Modify the parser to handle escape characters, so that (for example) \* is interpreted as "a literal '*' character" and \\ is interpreted as "a literal backslash".

Lazy matching

Modify the parser so that *? is interpreted as a single token meaning "lazy match zero or more".

Character sets

Modify the parser so that expressions like [xyz] are interpreted to mean "match any one of the characters 'x', 'y', or 'z'".

Back reference

Modify the tokenizer so that it recognizes \1, \2, and so on to mean "back reference". The number may contain any number of digits.

Named groups

  1. Modify the tokenizer to recognize named groups. For example, the named group /(?<triple>aaa)/ would create a named group called triple that matches exactly three consecutive occurrences of 'a'.

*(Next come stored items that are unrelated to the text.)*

-- ==== Sys2Proof/Laws/Composites.lean ====
section
/-! SUPPORT. The composite commands and the round trips (spec/46_control_and_composite.md R145 to R149): what lies in the
windows after `ENCODE` and `WRHDR`, read bit by bit and byte by byte, and that the two results do not disturb each
other. -/

namespace Sys2Proof.Machine

/-! ### The result of `ENCODE` (R112, R75, R76) -/

/-- A window that holds the packed form of a bit string holds its bits (R75). -/
theorem bitsFrom_of_packed {s : State} {v : BitString}
    (h : s.readBytes ⟨s.regs.pkdAddr.toNat, ceil8 v.length⟩ = packBytes v) : BitsFrom s.packedStreamBit 0 v := by
  have hb := ((readBytes_eq_iff _ _ _).1 h).2
  intro j hj
  rw [Nat.zero_add]
  refine packedBit_packBytes v (fun k => s.byteAt (s.regs.pkdAddr.toNat + k)) j hj fun k hk => ?_
  have := hb k hk
  rwa [Nat.zero_add] at this

/-- The bits of its last byte past the bit string are 0 (R76, R111). -/
theorem padding_of_packed {s : State} {v : BitString}
    (h : s.readBytes ⟨s.regs.pkdAddr.toNat, ceil8 v.length⟩ = packBytes v) {n : Nat} (h1 : v.length ≤ n)
    (h2 : n < 8 * ceil8 v.length) : s.packedStreamBit n = false := by
  have hk : n / 8 < (packBytes v).length := by rw [packBytes_length]; omega
  have hb := ((readBytes_eq_iff _ _ _).1 h).2 (n / 8) hk
  rw [Nat.zero_add] at hb
  simp only at hb
  simp only [State.packedStreamBit, packedBit, hb]
  exact padding_packBytes v (n / 8) (n % 8) hk (by omega) (by omega)

theorem packed_bitcnt (s : State) : s.packed.regs.bitcnt.toNat = (payload s.code s.srcBytes).length := by
  have h : s.packed.regs.bitcnt = BitVec.ofNat 64 (payload s.code s.srcBytes).length :=
    Regs.bitcnt_setBitcnt { s.regs with pkdLen := s.packed.regs.pkdLen } _
  have hlt := payload_lt s
  rw [h, BitVec.toNat_ofNat, Nat.mod_eq_of_lt (by omega)]

/-! ### The windows of `COMPRESS` do not overlap (R63 (c)) -/

theorem disjoint_of_windowsOk_compress {s : State} (hw : WindowsOk .compress s) {a : Nat} :
    ¬ ((Region.mk s.regs.hdrAddr.toNat s.regs.hdrCap.toNat).holds a = true ∧
      (Region.mk s.regs.pkdAddr.toNat s.regs.pkdCap.toNat).holds a = true) := by
  have h := ((windowsOverlap_false_iff _ _).1 ((windowBreach_none_iff _ _ _).1 hw).1).2
  simp only [writeRegions, writeWindows, List.map_cons, List.map_nil, List.pairwise_cons, List.mem_singleton,
    forall_eq] at h
  rw [← Bool.not_eq_true, Region.overlaps_iff] at h
  exact fun ha => h.1 ⟨a, ha⟩

/-- The packed stream that `ENCODE` left is still there after `WRHDR` (R145). -/
theorem byteAt_headed_packed {s c : State} (hw : WindowsOk .compress s) (hc : SameOperands s.regs c.regs)
    (hfit : headerSize c.code ≤ c.regs.hdrCap.toNat) (hpk : ceil8 (payload c.code c.srcBytes).length ≤ c.regs.pkdCap.toNat)
    {k : Nat} (hk : k < ceil8 (payload c.code c.srcBytes).length) :
    c.packed.headed.byteAt (c.regs.pkdAddr.toNat + k) = c.packed.byteAt (c.regs.pkdAddr.toNat + k) := by
  refine (sameByte_headed_outside c.packed (g := ⟨c.packed.regs.hdrAddr.toNat, c.packed.regs.hdrCap.toNat⟩) rfl hfit ?_).1
  rw [← Bool.not_eq_true]
  intro hh
  obtain ⟨-, -, h1, h2, h3, h4, -⟩ := hc
  refine disjoint_of_windowsOk_compress hw (a := c.regs.pkdAddr.toNat + k) ⟨?_, ?_⟩
  · rw [← h1, ← h2]
    exact hh
  · rw [← h3, ← h4]
    simp only [Region.holds, Bool.and_eq_true, decide_eq_true_eq]
    omega

theorem sameOperands_tabled (s : State) : SameOperands s.regs s.tabled.regs :=
  ⟨rfl, rfl, rfl, rfl, rfl, rfl, rfl, rfl, rfl, rfl, rfl, rfl⟩

theorem tabled_regs (s : State) :
    s.tabled.regs = { s.regs with
      nsym := s.tabled.regs.nsym, nnode := s.tabled.regs.nnode, root := s.tabled.regs.root, freqValid := true,
      treeValid := true, codeValid := true } := rfl

theorem tabled_surroundings (s : State) : SameSurroundings s s.tabled := ⟨rfl, rfl, rfl, rfl⟩

theorem tabled_nsym (s : State) : s.tabled.regs.nsym = BitVec.ofNat 9 (present (countBytes s.srcBytes)).length := rfl

theorem tabled_freq (s : State) : s.tabled.freq = countBytes s.srcBytes := rfl

/-- The number of distinct symbols of an input (R85). -/
theorem present_countBytes_length {bs : List Byte} (h : bs.length < 2 ^ 32) :
    (present (countBytes bs)).length = bs.dedup.length := by
  apply List.Perm.length_eq
  rw [List.perm_ext_iff_of_nodup (nodup_of_ascending (present_ascending _)) (List.nodup_dedup _)]
  intro a
  rw [mem_present_countBytes h, List.mem_dedup]

/-- What the tables made of an input are (R145): everything a later stage needs of `State.tabled`, so that no proof
unfolds it. -/
structure Tabled (s c : State) : Prop where
  src          : c.srcBytes = s.srcBytes
  bytes        : ∀ a, SameByte s c a
  surroundings : SameSurroundings s c
  regs         : c.regs = { s.regs with
    nsym := c.regs.nsym, nnode := c.regs.nnode, root := c.regs.root, freqValid := true, treeValid := true,
    codeValid := true }
  nsym         : c.regs.nsym.toNat = s.srcBytes.dedup.length
  freq         : ∀ b, (tableGet c.freq b).toNat = s.srcBytes.count b
  inv          : ContextInv c
  covered      : ∀ b, b ∈ coded c.code ↔ b ∈ s.srcBytes

theorem tabled_spec {s : State} (h0 : s.regs.srcLen ≠ 0#32) : Tabled s s.tabled where
  src := rfl
  bytes := tabled_sameByte s
  surroundings := tabled_surroundings s
  regs := tabled_regs s
  nsym := (present_length_ofNat _).trans (present_countBytes_length s.srcBytes_lt)
  freq := fun b => countBytes_toNat s.srcBytes_lt b
  inv := contextInv_tabled h0
  covered := coded_tabled h0

/-- The state `COMPRESS` ends with, field by field, from the tables it made. -/
structure Compressed (c t : State) : Prop where
  freq  : t.freq = c.freq
  node  : t.node = c.node
  code  : t.code = c.code
  bytes : ∀ a, SameByte c.packed.headed t a
  sur   : SameSurroundings c t
  regs  : t.regs = { c.regs.setBitcnt c.packed.regs.bitcnt with
    pkdLen := c.packed.regs.pkdLen, hdrLen := c.packed.headed.regs.hdrLen, freqValid := false, treeValid := false,
    codeValid := false }.reportSuccess

theorem packed_bitcnt_eq (c : State) : c.packed.regs.bitcnt = BitVec.ofNat 64 (payload c.code c.srcBytes).length :=
  Regs.bitcnt_setBitcnt { c.regs with pkdLen := c.packed.regs.pkdLen } _

theorem compressed_spec (c : State) : Compressed c c.packed.headed.clearValid.succeed where
  freq := by simp only [State.succeed, State.freeHidden, State.clearValid, State.headed, State.packed]
  node := by simp only [State.succeed, State.freeHidden, State.clearValid, State.headed, State.packed]
  code := by simp only [State.succeed, State.freeHidden, State.clearValid, State.headed, State.packed]
  bytes := fun a => (State.sameByte_clearValid c.packed.headed a).trans (State.sameByte_succeed _ a)
  sur := by
    simp only [SameSurroundings, State.succeed, State.freeHidden, State.clearValid, State.headed, State.packed, and_self]
  regs := by
    rw [packed_bitcnt_eq]
    simp only [State.succeed, State.freeHidden, State.clearValid, State.headed, State.packed, Regs.reportSuccess,
      Regs.clearValid, Regs.setBitcnt]

/-- What lies in the windows when `COMPRESS` has run to its end. -/
theorem compress_results {s c : State} (h : Tabled s c) (hw : WindowsOk .compress s)
    (hpk : ceil8 (payload c.code s.srcBytes).length ≤ s.regs.pkdCap.toNat)
    (hfit : headerSize c.code ≤ s.regs.hdrCap.toNat) :
    c.packed.headed.readBytes ⟨s.regs.pkdAddr.toNat, ceil8 (payload c.code s.srcBytes).length⟩ =
        packBytes (payload c.code s.srcBytes) ∧
      c.packed.headed.readBytes ⟨s.regs.hdrAddr.toNat, headerSize c.code⟩ =
        headerBytes c.code c.packed.regs.bitcnt := by
  have hso : SameOperands s.regs c.regs := by rw [h.regs]; simp [SameOperands]
  have h1 := h.src
  have h2 : c.regs.pkdAddr = s.regs.pkdAddr := by rw [h.regs]
  have h3 : c.regs.hdrAddr = s.regs.hdrAddr := by rw [h.regs]
  have h4 : c.regs.pkdCap = s.regs.pkdCap := by rw [h.regs]
  have h5 : c.regs.hdrCap = s.regs.hdrCap := by rw [h.regs]
  refine ⟨?_, ?_⟩
  · have hp := readBytes_packed c
    rw [h1, h2] at hp
    rw [← hp]
    apply List.map_congr_left
    intro k hk
    have := byteAt_headed_packed hw hso (by rw [h5]; exact hfit) (by rw [h1, h4]; exact hpk)
      (k := k) (by rw [h1]; simpa using hk)
    rw [h2] at this
    exact this
  · have := readBytes_headed c.packed
    rw [packed_hdrAddr, packed_code, h3] at this
    exact this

  2. Write Mocha tests for your modified tokenizer. Does it handle nested named groups?

Object streams

Write a parser that turns files of key-value pairs separated by blank lines into objects. For example, if the input is:

left: "left value"
first: 1

middle: "middle value"
second: 2

right: "right value"
third: 3

then the output will be:

[
  {left: "left value", first: 1},
  {middle: "middle value", second: 2},
  {right: "right value", third: 3}
]

Keys are always upper- and lower-case characters; values may be strings in double quotes or unquoted numbers.

Tokenize HTML

  1. Write a tokenizer for a subset of HTML that consists of:

    • Opening tags without attributes, such as <div> and <p>
    • Closing tags, such as </p> and </div>
    • Plain text between tags that does not contain '<' or '>' characters
  2. Modify the tokenizer to handle key="value" attributes in opening tags.

  3. Write Mocha tests for your tokenizer.

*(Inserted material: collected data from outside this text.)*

-- ==== Sys2Proof/Laws/Invariants.lean ====
section
/-! SUPPORT. The invariants at a complete step (spec/10_state.md R43): memory stays canonical, the report stays
consistent, and the valid flags stay true of the tables. -/

namespace Sys2Proof.Machine

/-! ### Memory -/

/-- A complete step keeps memory canonical. -/
theorem exec_memoryInv {i : Instr} {s t : State} (h : exec i s = .next t) (hm : MemoryInv s) : MemoryInv t := by
  obtain ⟨_, u, hk, ⟨hu, rfl⟩ | ⟨e, hu, rfl⟩⟩ := exec_cases h
  · exact hk.wf hm
  · exact State.fail_mem_wf (hk.wf hm) _ _ _

/-! ### The report -/

theorem StatusInv.of_regs {s r : State} (h : StatusInv r) (hr : s.regs = r.regs)
    (hi : s.resetIn = true → r.resetIn = true) : StatusInv s := by
  obtain ⟨h1, h2, h3, h4, h5⟩ := h
  exact ⟨by rw [hr]; exact h1, by rw [hr]; exact h2, by rw [hr]; exact h3, by rw [hr]; exact h4,
    fun h => by rw [hr]; exact h5 (hi h)⟩

/-- A complete step of a pending command keeps the report consistent. -/
theorem exec_statusInv {i : Instr} {s t : State} (h : exec i s = .next t) (hb : s.regs.busy = true) (hm : StatusInv s) :
    StatusInv t := by
  have hr : s.resetIn = false := by
    by_contra hc
    have := hm.inReset (by simpa using hc)
    rw [this] at hb
    simp [Regs.reset] at hb
  obtain ⟨_, u, hk, ⟨hu, rfl⟩ | ⟨e, hu, rfl⟩⟩ := exec_cases h
  · have := hk.around.1
    exact ⟨by simp, by simp, by simp, by simp, by simp [this, hr]⟩
  · have := hk.around.1
    refine ⟨?_, ?_, ?_, ?_, by simp [this, hr]⟩ <;> rw [State.fail_regs] <;> simp
    · cases e.kind <;> simp [ErrKind.code]
    · cases e.kind <;> simp [ErrKind.code]

/-! ### The context -/

theorem ContextInv.congr {s r : State} (h : ContextInv r) (hf : s.freq = r.freq) (hn : s.node = r.node)
    (hc : s.code = r.code) (h1 : s.regs.freqValid = r.regs.freqValid) (h2 : s.regs.treeValid = r.regs.treeValid)
    (h3 : s.regs.codeValid = r.regs.codeValid) (h4 : s.regs.nsym = r.regs.nsym) (h5 : s.regs.nnode = r.regs.nnode)
    (h6 : s.regs.root = r.regs.root) : ContextInv s := by
  obtain ⟨a, b, c, d, e, f, g, i, j⟩ := h
  constructor <;> simp only [hf, hn, hc, h1, h2, h3, h4, h5, h6] <;> assumption

theorem ContextInv.kept {i : Instr} {s u : State} (h : ContextInv s) (hk : Kept i s u)
    (hi : i ∈ [Instr.encode, .wrhdr, .decode, .nop]) (h1 : u.regs.freqValid = s.regs.freqValid)
    (h2 : u.regs.treeValid = s.regs.treeValid) (h3 : u.regs.codeValid = s.regs.codeValid) : ContextInv u := by
  simp only [List.mem_cons, List.not_mem_nil, or_false] at hi
  refine h.congr ?_ ?_ ?_ h1 h2 h3 ?_ ?_ ?_
  · apply hk.freq; rcases hi with rfl | rfl | rfl | rfl <;> simp
  · apply hk.node; rcases hi with rfl | rfl | rfl | rfl <;> simp
  · apply hk.code; rcases hi with rfl | rfl | rfl | rfl <;> simp
  · apply hk.nsym; rcases hi with rfl | rfl | rfl | rfl <;> simp
  · refine (hk.tree ?_).1; rcases hi with rfl | rfl | rfl | rfl <;> simp
  · refine (hk.tree ?_).2; rcases hi with rfl | rfl | rfl | rfl <;> simp

theorem contextInv_loaded {s : State} {h : ParsedHeader} (hp : parseHeader s.headerByte s.regs.hdrLen.toNat = .ok h) :
    ContextInv (s.loaded h) := by
  obtain ⟨h1, h2, h3, h4, h5⟩ := parseHeader_ok hp
  constructor <;> simp [State.loaded]
  · rw [h3]; constructor <;> omega
  · exact h1
  · exact h2

theorem contextInv_fail {s : State} (h : ContextInv s) (outs : List Window) (c : Bool) (e : Report) :
    ContextInv (s.fail outs c e) := by
  cases c with
  | false => refine h.congr ?_ ?_ ?_ ?_ ?_ ?_ ?_ ?_ ?_ <;> simp [State.fail_regs]
  | true => exact .of_invalid (by simp [State.fail_regs]) (by simp [State.fail_regs]) (by simp [State.fail_regs])

/-- Every command's pseudocode keeps what the valid flags claim, whether it ends or raises. -/
theorem bodyOf_contextInv {i : Instr} {s : State} (hm : ContextInv s) : (bodyOf i s).All ContextInv := by
  cases i with
  | nop => exact hm
  | clear => exact .of_invalid rfl rfl rfl
  | count =>
    by_cases hr : InRange s.regs.srcAddr s.regs.srcLen
    · simp only [bodyOf, countBody_done hr]; exact contextInv_counted s
    · simp only [bodyOf, countBody_range hr]; exact contextInv_clearValid s
  | build =>
    cases hf : s.regs.freqValid with
    | false => simp only [bodyOf, buildBody_sequence hf]; exact hm
    | true =>
      by_cases hn : s.regs.nsym = 0#9
      · simp only [bodyOf, buildBody_empty hf hn]
        constructor <;> simp
        · exact hm.freqNsym
        · exact hm.freqTotal
      · simp only [bodyOf, buildBody_done hf hn]; exact contextInv_built hm hf hn
  | gencode =>
    cases ht : s.regs.treeValid with
    | false => simp only [bodyOf, gencodeBody_sequence ht]; exact hm
    | true => simp only [bodyOf, gencodeBody_done ht]; exact contextInv_generated hm ht
  | encode =>
    rcases encodeBody_cases s with ⟨_, _, hp, _, hfit, hb⟩ | ⟨e, hb, _⟩
    · simp only [bodyOf, hb]; exact hm.kept (kept_packed hp hfit) (by simp) rfl rfl rfl
    · simp only [bodyOf, hb]; exact hm
  | wrhdr =>
    rcases wrhdrBody_cases s with ⟨_, hp, hfit, hb⟩ | ⟨e, hb, _⟩
    · simp only [bodyOf, hb]; exact hm.kept (kept_headed hp hfit) (by simp) rfl rfl rfl
    · simp only [bodyOf, hb]; exact hm
  | rdhdr =>
    rcases rdhdrBody_cases s with ⟨h, _, hp, hb⟩ | ⟨e, hb, _⟩
    · simp only [bodyOf, hb]; exact contextInv_loaded hp
    · simp only [bodyOf, hb]; exact .of_invalid rfl rfl rfl
  | decode =>
    rcases decodeBody_cases s with ⟨d, out, _, _, hd, _, _, _, h1, hfit, hb⟩ | ⟨e, hb, _⟩
    · simp only [bodyOf, hb]; exact hm.kept (kept_unpacked hd d hfit) (by simp) rfl rfl rfl
    · simp only [bodyOf, hb]; exact hm
  | compress =>
    have hends := compressBody_ends s
    show (compressBody s).All _
    generalize compressBody s = r at hends ⊢
    cases hends with
    | rangeSrc => exact contextInv_clearValid s
    | rangeHdr => exact contextInv_clearValid s
    | rangePkd => exact contextInv_clearValid s
    | empty => exact contextInv_clearValid s
    | overflowPkd _ _ _ h0 => exact contextInv_tabled h0
    | overflowHdr _ _ hp h0 hfit =>
       refine (contextInv_tabled h0).kept (kept_packed (s := s.tabled) (by simpa using hp) (by simpa using hfit)) (by simp) ?_ ?_ ?_
       · generalize s.tabled = c; rfl
       · generalize s.tabled = c; rfl
       · generalize s.tabled = c; rfl
    | done => exact contextInv_clearValid _
  | decompress =>
    show (decompressBody s).All _
    by_cases hr : InRange s.regs.hdrAddr s.regs.hdrLen ∧ InRange s.regs.pkdAddr s.regs.pkdLen ∧
        InRange s.regs.dstAddr s.regs.dstCap
    · rw [decompressBody_eq hr.1 hr.2.1 hr.2.2, rdhdrBody_clearValid]
      rcases rdhdrBody_cases s with ⟨hd, _, hp, hb⟩ | ⟨e', hb, _⟩
      · rw [hb, Run.bind_done]
        rcases decodeBody_cases (s.loaded hd) with ⟨d, out, _, _, _, _, _, _, h1, h2, hb'⟩ | ⟨e'', hb', _⟩
        · rw [hb', Run.bind_done]; exact contextInv_clearValid _
        · rw [hb']; exact contextInv_loaded hp
      · rw [hb]; exact .of_invalid rfl rfl rfl
    · obtain ⟨e', _, hb⟩ := decompressBody_range hr
      rw [hb]; exact contextInv_clearValid s

/-- A complete step keeps what the valid flags claim of the tables (R43 (a) to (d)). -/
theorem exec_contextInv {i : Instr} {s t : State} (h : exec i s = .next t) (hm : ContextInv s) : ContextInv t := by
  have hs := bodyOf_contextInv (i := i) hm
  obtain ⟨_, u, hk, ⟨hu, rfl⟩ | ⟨e, hu, rfl⟩⟩ := exec_cases h
  · rw [hu] at hs
    exact ContextInv.congr hs rfl rfl rfl rfl rfl rfl rfl rfl rfl
  · rw [hu] at hs
    exact contextInv_fail hs _ _ _

end Sys2Proof.Machine
end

The Shunting Yard Algorithm

  1. Use the shunting-yard algorithm to implement a tokenizer for a simple subset of arithmetic that includes:

    • single-letter variable names
    • single-digit numbers
    • the +, *, and ^ operators, where + has the lowest precedence and ^ has the highest
  2. Write Mocha tests for your tokenizer.

Handling errors

  1. What does the regular expression tokenizer do with expressions that contain unmatched opening parentheses like /a(b/? What about expressions that contain unmatched closing parentheses like /ab)/?

  2. Modify it so it produces a more useful error message.